Мальчишка смотал с шеи берестяную ленту, запалил ее от трута, бросил на колосник камина, прикрыл пучком сосновых лучинок, а когда коптящий огонек пробился сквозь их перекрестье, поднес к пламени веточку можжевельника. Веточка вспыхнула, но мальчишка не дал ей разгореться, а тут же выдернул из-под кирпичного свода, погасил в кулаке и, что-то бурча под нос, стал обходить углы спальни, окуривая тесаные бревна едким сизым дымком.

– Чур меня! Чур меня! – бормотал он, помахивая веткой и притаптывая лаптями искрящиеся, опадающие на половицы хвоинки.
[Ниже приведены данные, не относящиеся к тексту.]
/-- A request to the twin that has no answer yet (R205, R206): its tag, what it is for, whether it answers a refusal (R208), and the log entry of its
failure. -/
structure TwinReq where
  tag : BitVec 16
  use : TwinUse
  retry : Bool
  log : Option (BitVec 16)
deriving DecidableEq, Repr

/-- A mailbox (R211): its words, oldest first, and the count of words lost (Table 8.5). -/
structure Mailbox where
  ws : List Word := []
  lost : BitVec 8 := 0
deriving DecidableEq, Repr

/-- Buffer registers, control balls and SPI of one front-end port (Tables 8.6 and 21.7). -/
structure Fe where
  rxEn : Bool := false
  rxNotify : BitVec 16 := 0
  rxBase : Word := 0
  rxLog2 : BitVec 5 := 10
  rxWr : BitVec 20 := 0
  rxRd : BitVec 20 := 0
  rxThresh : BitVec 20 := 0
  overrun : BitVec 16 := 0
  stalled : Bool := true
  txEn : Bool := false
  txNotify : BitVec 16 := 0
  txBase : Word := 0
  txLog2 : BitVec 5 := 10
  txRd : BitVec 20 := 0
  txWr : BitVec 20 := 0
  txThresh : BitVec 20 := 0
  underrun : BitVec 16 := 0
  sentSamples : List Word := []
  paReq : Bool := false
  lna : BitVec 2 := 0
  irqLevel : Bool := false
  irqSeen : Bool := false
  frameErrs : BitVec 8 := 0
  spiLen : BitVec 6 := 8
  spiBusy : Bool := false
  spiDiv : BitVec 8 := 4
  spiData : Word := 0
  spiSent : List (Nat × Word) := []
deriving DecidableEq, Repr

/-- The fabric (chapter 8): shared SRAM with its check bits and bank locks, the host bridge with its tags, the twin bridge, the side-band wires, the
scrubber, the mailboxes and the front-end ports. -/
structure Fab where
  sram : List Host.Cell := []
  ecc : Table (Option Ecc) := []
  banks : Table (Option Holder) := []
  lockWait : List Nat := []
  tags : Table (Option HbTag) := []
  hbWait : List HbWaiter := []
  hbErr : BitVec 16 := 0
  hbErrCnt : BitVec 16 := 0
  hbErrAddr : BitVec 64 := 0
  treqs : List TwinReq := []
  twinHold : List TwinUse := []
  twinBroken : List Nat := []
  twinLocks : List (BitVec 16 × Nat) := []
  nextTag : BitVec 16 := 0
  tbErr : BitVec 16 := 0
  tbErrCnt : BitVec 16 := 0
  tbErrAddr : Word := 0
  twSbOut : BitVec 16 := 0
  twSbIn : BitVec 16 := 0
  sbStale : Bool := false
  irqOut : Table Byte := []
  irqSeen : Table Byte := []
  twIrqPend : BitVec 8 := 0
  corr : BitVec 16 := 0
  uncorr : BitVec 16 := 0
  scrubEn : Bool := true
  scrubAt : Table Nat := []
  mboxes : Table Mailbox := []
  hostFails : Table (BitVec 16) := []
  twinFails : Table (BitVec 16) := []
  fes : Table Fe := []
deriving DecidableEq, Repr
– Окошко! Окошко открой, княжна! Вытурить! Вытурить духа нечистого, беса окаянного, не к ночи будь помянут! – зачастил он, приближаясь к Любаве и гоня перед собой дым широко раскинутыми руками.

Княжна толкнула створку и прижалась к стене, глядя, как мальчишка машет руками и трясет головой, зажав в зубах дымящуюся ветку.

– Ну вот, госпожа добрая, таперича могешь спокойненько почивать! – сказал он, сплевывая во тьму догоревший можжевеловый черенок и плотно прикрывая обе створки. – Ты взбей перинку да ложись, краса ненаглядная, на меня не смотри, а я туточка в уголочку посижу, пока полешки да угольки прогорят, а как угар весь вытянет, я вытяжку закрою и за дверью на камышовом коврике прикорну, сон твой стеречь буду!

– Да ты уж лучше иди к себе, – устало усмехнулась Любава, глядя на потное от усердия лицо мальчишки. – Камин я сама протоплю, люблю перед живым огнем с книжкой посидеть. Сон мой Кокуй постережет, мимо него, сам знаешь, мышь не проскочит!

– Мышь, может, и не проскочит, а в птицах он не волен, – пробормотал мальчишка, загадочно глядя на княжну из-под густых черных ресниц.

– Птица? Какая птица? Что ты лопочешь, малой?! Совсем от можжевелового дыму рехнулся?! – воскликнула Любава, с тревогой прислушиваясь к заоконной тишине.

– Да это я так, к слову, госпожа добрая, – сказал мальчишка, отводя взгляд. – Мышь по земле, рыба по воде, птица по воздуху, – всякая тварь в своей воле!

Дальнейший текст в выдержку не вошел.